Work item: Write out again only the lines that run from the start of the entries to the line containing "(fun q ok =>", both included.

Dataset excerpts:
/-- Each channel named takes its sample, and no other takes one. -/
theorem channel_applySamples (distinct : l.Nodup) {j : Nat} (inside : j < p.scan.channels.length) :
    (applySamples samples l p).channel j = if j ∈ l then (p.channel j).apply (samples j) else p.channel j := by
  obtain ⟨named, others⟩ := foldl_once (f := fun q k => applySample k (samples k) q) (get := fun q => q.channel j)
    (g := fun x => x.apply (samples j)) (ok := fun q => j < q.scan.channels.length) (k := j)
    (fun q i ok => by rw [applySample_channels_length]; exact ok)
    (fun q ok => by rw [channel_applySample, if_pos ⟨rfl, ok⟩])
    (fun q i _ other => by rw [channel_applySample, if_neg fun same => other same.1]) l distinct p inside
  split
  · exact named ‹_›
  · exact others ‹_›

end

theorem channelsInUse_nodup (c : Settings) : (channelsInUse c).Nodup := by
  unfold channelsInUse
  refine List.nodup_append.mpr ⟨List.nodup_range.filter _, List.nodup_singleton _, fun k mem j last => ?_⟩
  have below := List.mem_range.mp (List.mem_filter.mp mem).1
  rw [List.mem_singleton.mp last]
  omega

theorem channelsInUse_lt (h : k ∈ channelsInUse c) : k < 23 := by
  unfold channelsInUse at h
  rcases List.mem_append.mp h with mem | last
  · have := List.mem_range.mp (List.mem_filter.mp mem).1
    omega
  · rw [List.mem_singleton.mp last]
    decide

theorem missAll_eq (c : Settings) (p : Part) : missAll c p = applySamples (fun _ => .invalid .missed) (channelsInUse c) p := rfl

/-- The check of the reference codes. -/
def referenceChecked (ref1 ref2 : Nat) (p : Part) : Part :=
  if accepted ref1 ref2 then
    if p.scan.refGood then p else { p with scan := { p.scan with refGood := true } }.report (.referenceOk p.now)
  else if p.scan.refGood then { p with scan := { p.scan with refGood := false } }.report (.referenceFault ref1 ref2 p.now) else p

theorem referenceChecked_rest (ref1 ref2 : Nat) (p : Part) : referenceChecked ref1 ref2 p =
    { p with scan := { p.scan with refGood := accepted ref1 ref2 }, line := (referenceChecked ref1 ref2 p).line } := by
  unfold referenceChecked
  cases good : accepted ref1 ref2 <;> cases was : p.scan.refGood
  · rw [if_neg (by decide), if_neg (by decide), ← was]
  · rw [if_neg (by decide), if_pos rfl]
    rfl
  · rw [if_pos rfl, if_neg (by decide)]
    rfl
  · rw [if_pos rfl, if_pos rfl, ← was]

/-- A scan: the references, and then each channel in use. -/
theorem applyScan_eq (c : Settings) (ref1 ref2 : Nat) (codes : List Code) (p : Part) : applyScan c ref1 ref2 codes p =
    applySamples (scanSample c ref1 ref2 codes) (channelsInUse c) (referenceChecked ref1 ref2 p) := by
  unfold applyScan referenceChecked
  cases good : accepted ref1 ref2
  · have missed : scanSample c ref1 ref2 codes = fun _ => .invalid .missed := by
      funext k
      unfold scanSample
      rw [good]
      rfl
    rw [missed]
    rfl
  · have converted : scanSample c ref1 ref2 codes = fun k => classifySample (codes.getD k 0).toNat ((ref1 + ref2) / 2)
        (if k = 22 then c.ambZ else (c.channel k).z) (if k = 22 then c.ambK else (c.channel k).k) := by
      funext k
      unfold scanSample
      rw [good]
      rfl
    rw [converted]
    rfl

/-! ### A sample handed on (01 R13 to R15, 02 R40) -/

theorem forAssigned_scan_beds {f : Nat → Part → Part} (h : ∀ b q, (f b q).scan = { q.scan with beds := (f b q).scan.beds }) (p : Part) :
    (p.forAssigned c f).scan = { p.scan with beds := (p.forAssigned c f).scan.beds } := by
  have same := forAssigned_preserves (c := c) (g := fun q : Part => { q.scan with beds := [] }) (f := f)
    (fun b q => by rw [h b q]) p
  generalize (p.forAssigned c f).scan = x at *
  generalize p.scan = y at *
  cases x
  cases y
  injection same
  subst_vars
  rfl

theorem maturityTakes_scan (x : Sample) : (maturityTakes c x p).scan = p.scan := by
  have advanced : (advanceAll c x p).scan = p.scan := by
    unfold advanceAll
    split
    · rfl
    · exact markIf_scan _ _ _
  have governed : ((advanceAll c x p).forAssigned c (computeGoverning c)).scan = p.scan :=
    (forAssigned_preserves (g := Part.scan) (fun b q => (computeGoverning_act c q c b).scan) _).trans advanced
  unfold maturityTakes
  dsimp only
  rw [markDirty_scan]
  split
  · exact governed
  · exact (formShipTests_act c _ c).scan.trans governed

/-- The beds evaluated. -/
def evaluated (c : Settings) (p : Part) : Part := p.forAssigned c (evaluateBed c)

theorem handOn_eq (interval endTime : Nat) : handOn c interval endTime p =
    settle c (bedsTake c (maturityTakes c ⟨usableAll c (evaluated c p), interval, endTime⟩ (evaluated c p))) := rfl

/-- What is handed on changes of the scan unit the beds' temperature records alone. -/
theorem handOn_scan (interval endTime : Nat) : (handOn c interval endTime p).scan = (evaluated c p).scan := by
  rw [handOn_eq, (settle_act c _ c).scan, (bedsTake_act c _).scan, maturityTakes_scan]

theorem evaluated_scan (c : Settings) (p : Part) : (evaluated c p).scan = { p.scan with beds := (evaluated c p).scan.beds } :=
  forAssigned_scan_beds (fun b q => by rw [evaluateBed_rest]) p

end Sys2Proof.Machine

namespace Sys2Proof.Machine
open Sys2Proof

variable {c : Settings} {p : Part} {b : Nat}

/-! ### The temperature record of a bed (01 R13 to R15) -/

theorem bedTemp_setBedTemp (x : BedTemp) (j : Nat) : (p.setBedTemp b x).bedTemp j =
    if b = j ∧ b < p.scan.beds.length then x else p.bedTemp j := by
  unfold Part.setBedTemp Part.bedTemp
  simp only [List.getD_eq_getElem?_getD, List.getElem?_set]
  by_cases same : b = j
  · subst same
    by_cases inside : b < p.scan.beds.length <;> simp [inside]
  · simp [same]

theorem bedTemp_setBedTemp_same (inside : b < p.scan.beds.length) (x : BedTemp) : (p.setBedTemp b x).bedTemp b = x := by
  rw [bedTemp_setBedTemp, if_pos ⟨rfl, inside⟩]

theorem bedTemp_setBedTemp_other {j : Nat} (other : j ≠ b) (x : BedTemp) : (p.setBedTemp b x).bedTemp j = p.bedTemp j := by
  rw [bedTemp_setBedTemp, if_neg fun same => other same.1.symm]

/-- A temperature record with its control temperature formed, and its flags after it. -/
def BedTemp.formed (x : BedTemp) (tc : Option Int) (now : Nat) (tmax : Int) : BedTemp :=
  { tc := tc
    blindSince := if tc.isNone then some (x.blindSince.getD now) else none
    overheat := match tc with
      | none => x.overheat
      | some v => if x.overheat then decide (tmax - 20 < v) else decide (tmax < v) }

section
variable (inside : b < p.scan.beds.length)
include inside

theorem bedTemp_settleBlind : (settleBlind b p).bedTemp b =
    { p.bedTemp b with blindSince := if (p.bedTemp b).tc.isNone then some ((p.bedTemp b).blindSince.getD p.now) else none } := by
  unfold settleBlind
  dsimp only
  generalize record : p.bedTemp b = x
  rcases x with ⟨_ | v, _ | since, hot⟩
  · exact bedTemp_setBedTemp_same inside _
  · exact record
  · exact record
  · exact bedTemp_setBedTemp_same inside _

theorem bedTemp_settleOverheat : (settleOverheat c b p).bedTemp b =
    { p.bedTemp b with overheat := match (p.bedTemp b).tc with
      | none => (p.bedTemp b).overheat
      | some v => if (p.bedTemp b).overheat then decide ((c.bed b).tmax - 20 < v) else decide ((c.bed b).tmax < v) } := by
  unfold settleOverheat
  dsimp only
  generalize record : p.bedTemp b = x
  rcases x with ⟨_ | v, blind, _ | _⟩
  · exact record
  · exact record
  · simp only [Bool.not_false, true_and, false_and, Bool.false_eq_true, if_false]
    by_cases high : (c.bed b).tmax < v
    · rw [if_pos high, decide_eq_true high]
      exact bedTemp_setBedTemp_same inside _
    · rw [if_neg high, decide_eq_false high]
      exact record
  · simp only [Bool.not_true, true_and, false_and, Bool.false_eq_true, if_false, if_true]
    by_cases low : v ≤ (c.bed b).tmax - 20
    · rw [if_pos low, decide_eq_false (not_lt.mpr low)]
      exact bedTemp_setBedTemp_same inside _
    · rw [if_neg low, decide_eq_true (not_le.mp low)]
      exact record

end

theorem settleBlind_beds_length : (settleBlind b p).scan.beds.length = p.scan.beds.length := by
  unfold settleBlind
  dsimp only
  split
  · exact List.length_set
  · exact List.length_set
  · rfl

theorem settleOverheat_beds_length : (settleOverheat c b p).scan.beds.length = p.scan.beds.length := by
  unfold settleOverheat
  dsimp only
  split
  · rfl
  · split
    · exact List.length_set
    · split
      · exact List.length_set
      · rfl

theorem bedTemp_settleBlind_other {j : Nat} (other : j ≠ b) : (settleBlind b p).bedTemp j = p.bedTemp j := by
  unfold settleBlind
  dsimp only
  split
  · exact bedTemp_setBedTemp_other other _
  · exact bedTemp_setBedTemp_other other _
  · rfl

theorem bedTemp_settleOverheat_other {j : Nat} (other : j ≠ b) : (settleOverheat c b p).bedTemp j = p.bedTemp j := by
  unfold settleOverheat
  dsimp only
  split
  · rfl
  · split
    · exact bedTemp_setBedTemp_other other _
    · split
      · exact bedTemp_setBedTemp_other other _
      · rfl

theorem bedTemp_evaluateBed (inside : b < p.scan.beds.length) (evaluating : p.scan.evaluating = true) :
    (evaluateBed c b p).bedTemp b = (p.bedTemp b).formed (controlTemp c p b) p.now (c.bed b).tmax := by
  have inside' (x : BedTemp) : b < (p.setBedTemp b x).scan.beds.length := Nat.lt_of_lt_of_eq inside List.length_set.symm
  unfold evaluateBed
  rw [if_pos evaluating, bedTemp_settleOverheat (by rw [settleBlind_beds_length]; exact inside' _),
    bedTemp_settleBlind (inside' _), bedTemp_setBedTemp_same inside]
  rfl

theorem bedTemp_evaluateBed_other {j : Nat} (other : j ≠ b) : (evaluateBed c b p).bedTemp j = p.bedTemp j := by
  unfold evaluateBed
  split
  · rw [bedTemp_settleOverheat_other other, bedTemp_settleBlind_other other, bedTemp_setBedTemp_other other]
  · rfl

theorem evaluateBed_beds_length : (evaluateBed c b p).scan.beds.length = p.scan.beds.length := by
  unfold evaluateBed
  split
  · rw [settleOverheat_beds_length, settleBlind_beds_length]
    exact List.length_set
  · rfl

Completed task:
/-- Each channel named takes its sample, and no other takes one. -/
theorem channel_applySamples (distinct : l.Nodup) {j : Nat} (inside : j < p.scan.channels.length) :
    (applySamples samples l p).channel j = if j ∈ l then (p.channel j).apply (samples j) else p.channel j := by
  obtain ⟨named, others⟩ := foldl_once (f := fun q k => applySample k (samples k) q) (get := fun q => q.channel j)
    (g := fun x => x.apply (samples j)) (ok := fun q => j < q.scan.channels.length) (k := j)
    (fun q i ok => by rw [applySample_channels_length]; exact ok)
    (fun q ok => by rw [channel_applySample, if_pos ⟨rfl, ok⟩])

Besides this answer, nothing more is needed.